Once he left, Jaymie thought over what he’d said while she reorganized her melamine picnic display. She took out the book that had the advance bookings for the picnic baskets and noted that Craig had picked one up for the July Fourth picnic, the Lover’s Lane basket, but hadn’t returned it yet. That was to be expected; how could he think about something like that while grieving for his wife? It worked to her advantage, since it would give her a good excuse to follow up with him. She could say she was dropping by to pick it up from him to save him the trouble. And just maybe she could get the answers to some of her questions.

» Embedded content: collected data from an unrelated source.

-- ==== Sys2Proof/Machine/PairRole.lean ====
section
/-!
DEFINITION. Sys2Proof/Machine/PairRole.lean: the messages of the sight line, joining, takeover and handover (R581-R610,
Tables 14-4 to 14-11).
-/
namespace Sys2Proof.Machine

/-! ## Sequenced messages -/

/-- A sequenced message of a type reaches its consumer. -/
def State.sightMessage (s : State) (f : List Byte) (stype : Nat) (use : State → State) : State :=
  if u8 f 1 ≠ stype then s
  else
    let r := s.sequenced f
    if r.2 then use r.1 else r.1

/-- A COMMAND message of a kind (Table 14-4). -/
def State.commandMessage (s : State) (f : List Byte) (kind : Nat) (use : State → State) : State :=
  if u8 (sightPayload f) 0 = kind then s.sightMessage f 0x03 use else s

/-- A mirrored command as it will be applied: its packet, without AT_RI. -/
def mirroredReq (p : List Byte) (mseq order : Nat) : Req :=
  { parseReq 0 order p with origin := .mirror mseq, slot := u8 p 1, k := 0 }

/-- A mirrored command waits for its boundary; one that comes too late puts the Backsight out of step (R591,
R593 case 1). -/
def State.takeMirrored (s : State) (f : List Byte) : State :=
  let b := u64 f 8
  let p := sightPayload f
  let back := s.pair.state == .backsight || s.pair.state == .joining
  if !back then s
  else if b < s.nextBoundary then s.desync 1
  else s.addPending { req := mirroredReq (p.drop 8) (u32 p 4) (u32 p 4), due := b, atRi := false, acked := true }

/-- SIGHT_COMMAND_RECEIVE (R588, R591, R593). -/
def execSightCommandReceive (f : List Byte) (s : State) : Host.Outcome State Fault Refusal :=
  goOn s (s.commandMessage f 1 fun s => s.takeMirrored f)

/-- A result: of a peer load, or to be compared (R593 case 2, R606). -/
def State.takeResult (s : State) (f : List Byte) : State :=
  let p := sightPayload f
  let m := u32 p 4
  let st := u16 p 8
  match s.pair.loadReq with
  | some (n, r) =>
    if m ≠ n then s
    else
      let code := s.draw 32
      let index := code.2.draw 32
      let data := if st = Status.ok then zeros 8 else le 1 code.1 ++ zeros 3 ++ le 4 index.1
      let s := if st = Status.ok then s else index.2
      let s := (s.pairMod fun p => { p with loadReq := none }).finish r st data
      if st = Status.ok then s else s.goAlone
  | none =>
    if s.pair.state = .foresight then
      (s.pairMod fun p => { p with peerResults := p.peerResults ++ [(m, st)] }).judgeResults
    else s

/-- SIGHT_RESULT_RECEIVE (R591, R593). -/
def execSightResultReceive (f : List Byte) (s : State) : Host.Outcome State Fault Refusal :=
  goOn s (s.commandMessage f 2 fun s => s.takeResult f)

/-- A joiner keeps what comes for J (Table 14-8 step 4). -/
def State.takeSnapshotPart (s : State) (f : List Byte) : State :=
  if s.pair.state = .joining then
    s.pairMod fun p => { p with snapshot := p.snapshot ++ [sightPayload f], joinAt := some (u64 f 8) }
  else s

/-- SIGHT_SNAPSHOT_RECEIVE (R607). -/
def execSightSnapshotReceive (f : List Byte) (s : State) : Host.Outcome State Fault Refusal :=
  goOn s (s.commandMessage f 3 fun s => s.takeSnapshotPart f)

/-- SIGHT_IMAGE_RECEIVE (R607). -/
def execSightImageReceive (f : List Byte) (s : State) : Host.Outcome State Fault Refusal :=
  goOn s (s.commandMessage f 4 fun s => s.takeSnapshotPart f)

/-- Continuity records wait for their RI_BASE, or are adopted where it has passed (R595). -/
def State.takeRecords (s : State) (p : List Byte) : State :=
  let s := (List.range (u16 p 0)).foldl (fun s k =>
    let r := slice p (4 + 24 * k) 24
    let i := unitIndex (u16 r 0)
    if unitClass (u16 r 0) = 2 ∧ i < 512 then s.modTx i fun x => { x with adopt := some r } else s) s
  (s.pairMod fun q => { q with resent := true }).adoptDue

/-- A Backsight takes records; a joiner keeps them for J. -/
def State.takeStreamState (s : State) (f : List Byte) : State :=
  match s.pair.state with
  | .backsight => s.takeRecords (sightPayload f)
  | .joining => s.pairMod fun p => { p with snapshot := p.snapshot ++ [0xFF :: sightPayload f] }
  | .single | .seeking | .alone | .foresight | .isolated => s

/-- STREAM_STATE_RECEIVE (R595). -/
def execStreamStateReceive (f : List Byte) (s : State) : Host.Outcome State Fault Refusal :=
  goOn s (s.sightMessage f 0x04 fun s => s.takeStreamState f)

/-- A mirrored write is written to the same address; one outside the mirrored regions freezes the sight
line (R248, R594). -/
def State.takeWrite (s : State) (p : List Byte) : State :=
  let a := u64 p 0
  let d := p.drop 8
  if mirroredRegions.any fun r => decide (r.1 ≤ a) && decide (a + d.length ≤ r.2 + 1) then
    { s with mem := writeBytes s.mem a d }
  else s.freezeSight 5 0

/-- MEMORY_WRITE_RECEIVE (R248, R594). -/
def execMemoryWriteReceive (f : List Byte) (s : State) : Host.Outcome State Fault Refusal :=
  goOn s (s.sightMessage f 0x05 fun s => s.takeWrite (sightPayload f))

/-! ## ROLE messages (R589) -/

/-- A ROLE message of a kind. -/
def State.roleMessage (s : State) (f : List Byte) (kind : Nat) (use : State → State) : State :=
  if u8 (sightPayload f) 0 = kind then s.sightMessage f 0x06 use else s

/-- Why a JOIN_REQUEST is refused (R584, R589). Of the joiner's own render loop and PTP state the message says
nothing: the device judges its own. -/
def State.joinRefusal (s : State) (p : List Byte) : Option Nat :=
  firstFail
    [ (slice p 4 8 != slice s.pair.record 8 8, 1),
      ((u8 p 1 == 1) == s.pair.pairId, 2),
      ((s.loop s.time.render).cfg.ref != 1, 3),
      (!s.isReady Rdy.ptpLocked, 4),
      (decide (s.pair.offset < -1000) || decide (1000 < s.pair.offset), 5),
      (s.pair.joining || s.pair.peerLoad || s.dat.phase != 0, 6) ]

/-- The active device accepts or refuses a joiner. A joiner was a Backsight no more: a Foresight is alone first. -/
def State.joinAsked (s : State) (p : List Byte) : State :=
  if !s.pair.state.isFore then s
  else
    let s := if s.pair.state = .foresight then s.goAlone.peerLost 3 else s
    match s.joinRefusal p with
    | some why => s.sendRole 8 why 0 s.pair.state.code s.dat.id
    | none =>
      let s := s.pairMod fun q => { q with
        mseq := 0, results := [], peerResults := [], joining := true, joinAt := none, seekFrom := s.time.elapsed }
      (s.sendRole 2 0 0 s.pair.state.code s.dat.id).copyRegions

/-- JOIN_REQUEST (R584, R607). -/
def execJoinRequest (f : List Byte) (s : State) : Host.Outcome State Fault Refusal :=
  goOn s (s.roleMessage f 1 fun s => s.joinAsked (sightPayload f))

/-- The joiner enters JOINING. -/
def State.joinAccepted (s : State) (p : List Byte) : State :=
  if s.pair.state = .seeking ∨ s.pair.state = .isolated then
    (s.dropMirrored.enterPair .joining).pairMod fun q => { q with joinId := u64 p 12, joinAt := none, mseqDone := 0 }
  else s

/-- JOIN_ACCEPT (R607). -/
def execJoinAccept (f : List Byte) (s : State) : Host.Outcome State Fault Refusal :=
  goOn s (s.roleMessage f 2 fun s => s.joinAccepted (sightPayload f))

/-- The Foresight enters FORESIGHT (Table 14-8 step 5). -/
def State.joinDone (s : State) : State :=
  if s.pair.state = .alone ∧ s.pair.joining = true then
    (s.pairMod fun p => { p with
      state := .foresight, joining := false, settled := false, misses := 0, crcDiff := 0, resent := false
      since := s.time.ri }).showPair
  else s

/-- JOIN_DONE (R582, R607). -/
def execJoinDone (f : List Byte) (s : State) : Host.Outcome State Fault Refusal :=
  goOn s (s.roleMessage f 3 State.joinDone)

/-- A Backsight accepts a handover at H (R605). -/
def State.handoverAsked (s : State) (h : Nat) : State :=
  if s.pair.state = .backsight ∧ s.time.ri < h then
    (s.pairMod fun p => { p with handover := some { h := h, req := none, acked := true } }).sendRole 5 0 h
      s.pair.state.code s.dat.id
  else s

/-- HANDOVER (R605). -/
def execHandover (f : List Byte) (s : State) : Host.Outcome State Fault Refusal :=
  goOn s (s.roleMessage f 4 fun s => s.handoverAsked (u64 f 8))

/-- HANDOVER_ACK (R605). -/
def State.handoverAcked (s : State) (h : Nat) : State :=
  s.pairMod fun p => { p with handover := p.handover.map fun x => if x.h = h then { x with acked := true } else x }

/-- HANDOVER_ACK (R605). -/
def execHandoverAck (f : List Byte) (s : State) : Host.Outcome State Fault Refusal :=
  goOn s (s.roleMessage f 5 fun s => s.handoverAcked (u64 f 8))

/-- The old Foresight learns of a takeover and stays held (R603, R608). -/
def State.overtaken (s : State) : State := if s.pair.state.isFore then s.dropPeerLoad.seek else s

/-- TAKEOVER (R603). -/
def execTakeover (f : List Byte) (s : State) : Host.Outcome State Fault Refusal :=
  goOn s (s.roleMessage f 6 State.overtaken)

/-- The peer leaves; reason 2 tells a Backsight that its result differed (R593 case 2, R609). -/
def State.peerLeaves (s : State) (reason : Nat) : State :=
  match s.pair.state with
  | .foresight => s.goAlone.peerLost 3
  | .alone => s.pairMod fun p => { p with joining := false }
  | .joining => s.seek
  | .backsight => if reason = 2 then s.desync 2 else s.seek.peerLost 3
  | .single | .seeking | .isolated => s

Craig Cooper seemed to have known weeks ago that he had no intention of moving to Toledo, and yet Kathy had still thought they were, going by her conversation with Matt Laskan. She was
counting
on it. But then later that day she told Kylie she knew she wouldn’t be getting custody of Connor. Were the two statements somehow tied together? Or had something else been going on?
They got busy, and the afternoon flew by. It was getting late, the brilliant, super-heated sun blazing down on Queensville from a slanted angle and overlaying everything with a rich golden glow. Jaymie began to haul the stuff on the porch back into the store in preparation for closing. First the big box of beach balls and the other box of Water Weenies. Then the assorted cartons of flags and kites, badminton sets,
gardening paraphernalia. She was hauling the last box inside when she heard a siren not far away.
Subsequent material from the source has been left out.